Python numbers are wrong

jenniferh · August 27, 2018, 9:51am

Dear all,
today I tried to evaluate a keras model in Knime within a python node. So far it worked, but when I send the predictions to an output table I get a lot of weard numbers showing in the knime table, which are clearly not there in the table if I print it to the Python output (or write it as a csv):
Here a screenshot

In the xls file are the actual numbers as outputted by pandas to_csv
predictions.xlsx (24.8 KB)

The column types are float32, in case that helps.

It would be great to get a hint what is going wrong here. Unfortunately I can’t really reproduce it in a different (shareable) setting but ill try further.

Thanks in advance,
Jennifer

MarcelW · August 27, 2018, 10:33am

Hi Jennifer,

This looks like a number overflow/loss of precision during conversion of Python floats into Java floats. What serialization library did you use to transfer the data to KNIME? You can find that under File > Preferences > KNIME > Python > Serialization library.

A shareable setting (i.e., an example workflow that reproduces the problem) would greatly help if that’s possible.

Thanks for reporting!

Marcel

jenniferh · August 27, 2018, 11:40am

Hi Marcel,

thanks for the quick feedback.
The Serialization indeed is the problem: I used the “standard” one (Flatbuffers Column Serialization) and when I switched to the experimental CSV it seems to work fine (The Apache arrow Serialization does not work at all).

With Flatbuffer:

With CSV Serialization:

I found a way to reproduce it:
It is reproducible if I read the csv with pandas read_csv into the Python source node, and write it to a KNIME table.
I have attached the ‘Workflow’ and the csv (as csv upload is not permitted I attached it as a *.txt file)

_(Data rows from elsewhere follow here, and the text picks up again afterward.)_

-- ==== Sys2Proof/Laws/Port.lean ====
section
/-! SUPPORT. What one clock edge can do at the pins, said once, and a response waited for by a ready host. -/

namespace Sys2Proof.Machine

/-- What an edge without a reset can do: nothing, accept, offer or deliver, wait. -/
theorem portEdge_cases {p q : PortState} {i : PinsIn} (hr : i.rst = false) (h : portEdge p i = .next q) :
    p.offerKept i = true ∧
    ((p.inFlight = none ∧ i.cmdValid = false ∧ q = { p with offered := none }) ∨
     (p.inFlight = none ∧ i.cmdValid = true ∧ p.accept i.cmd = .next q) ∨
     (∃ f, p.inFlight = some f ∧ f.wait = 0 ∧
       q = { p with inFlight := if i.rspReady then none else some f, offered := i.stillOffered }) ∨
     (∃ f, p.inFlight = some f ∧ f.wait ≠ 0 ∧
       q = { p with inFlight := some { f with wait := f.wait - 1 }, offered := i.stillOffered })) := by
  unfold portEdge at h
  rw [if_neg (by simp [hr])] at h
  split at h
  · rename_i hk
    refine ⟨hk, ?_⟩
    split at h
    · rename_i hf
      split at h
      · rename_i hc; exact .inr (.inl ⟨hf, hc, h⟩)
      · rename_i hc; cases h; exact .inl ⟨hf, by simpa using hc, rfl⟩
    · rename_i f hf
      split at h
      · rename_i hw; cases h; exact .inr (.inr (.inl ⟨f, hf, hw, rfl⟩))
      · rename_i hw; cases h; exact .inr (.inr (.inr ⟨f, hf, hw, rfl⟩))
  · cases h

/-- Accepting a command: its response is in flight, its register writes are done. -/
theorem accept_eq (p : PortState) (w : CmdWord) : ∃ t r, runWord w p.core = .next t ∧ t.rsp = some r ∧
    p.accept w = .next { core := t, inFlight := some { rsp := r, wait := Config.latency p.count + 1 }, offered := none,
                         count := p.count + 1 } := by
  obtain ⟨t, ht, hs⟩ := runWord_completes w p.core
  obtain ⟨r, hr⟩ := Option.isSome_iff_exists.mp hs
  exact ⟨t, r, ht, hr, by simp [PortState.accept, ht, hr]⟩

/-- A ready host that offers nothing gets the response in flight after as many edges as it has to wait, and one. -/
theorem portRun_wait (n : Nat) (s : State) (r : RspWord) (k : Nat) :
    portRun { core := s, inFlight := some { rsp := r, wait := k }, offered := none, count := n }
        (List.replicate (k + 1) ⟨false, false, 0, true⟩) =
      some { final := .idle n s, accepted := [], delivered := [r] } := by
  induction k with
  | zero =>
    simp [portRun, portEdge, PortState.offerKept, PinsIn.stillOffered, PortState.acceptedAt, PortState.deliveredAt,
      PortState.pins, PortState.idle]
  | succ k ih =>
    rw [List.replicate_succ]
    simp only [portRun, portEdge, PortState.offerKept, PinsIn.stillOffered]
    simp [PortState.acceptedAt, PortState.deliveredAt, PortState.pins]
    exact ih

end Sys2Proof.Machine
end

Python_issue.knwf (19.4 KB)
predictions.txt (24.3 KB)

Is there anything I should be aware of if I use the CSV serialization as it is labelled experimental? Then I would just keep it as is until the other serializations work as expected.

Thanks again,
Jennifer

MarcelW · August 27, 2018, 12:23pm

Hi Jennifer,

I’m glad that helped. I’d recommend Apache Arrow over CSV. To make Arrow work, you’d need to install pyarrow, version 0.7.0, in your Python environment. The package is available via the conda-forge channel. A command to install it would look like this:
conda install -n py35_knime -c conda-forge pyarrow=0.7.0
where py35_knime is the name of your conda environment.

Thanks for providing a workflow to reproduce the problem, we’ll work on fixing it as soon as possible.

Edit: This will be fixed in a future version of KNIME.

Marcel

jenniferh · August 27, 2018, 12:48pm

Hi Marcel,

I installed pyarrow via pip (version 0.10.0) before you mentioned conda) and it gave me this error (Thats why I said in the beginning it does not work at all):

ERROR PythonKernel pyarrow.lib.ArrowIOError: Invalid flatbuffers message.
ERROR Python Source 4:120 Execute failed: java.lang.Exception: Failed to receive message from Python or forward received message

removing it and doing it via conda as you suggested gives:

ERROR PythonKernel AttributeError: module ‘pyarrow’ has no attribute ‘OSFile’
ERROR Python Source 4:120 Execute failed: java.lang.Exception: Failed to receive message from Python or forward received message.

Any Idea? (Python 3.6.5, conda 4.3.30 on Ubuntu 16.04 LTS)

Thanks a lot!
Jennifer

christian.birkhold · August 27, 2018, 1:52pm

Currently, we only support arrow 0.7.x. Can you try with that version? Sorry for the trouble, we’re planning to update to 0.10.x.

jenniferh · August 27, 2018, 2:06pm

Sorry , it first gave me the second error above, but restarting helped. Now it works fine! Thank you so much!

system · September 3, 2018, 2:06pm

This topic was automatically closed 7 days after the last reply. New replies are no longer allowed.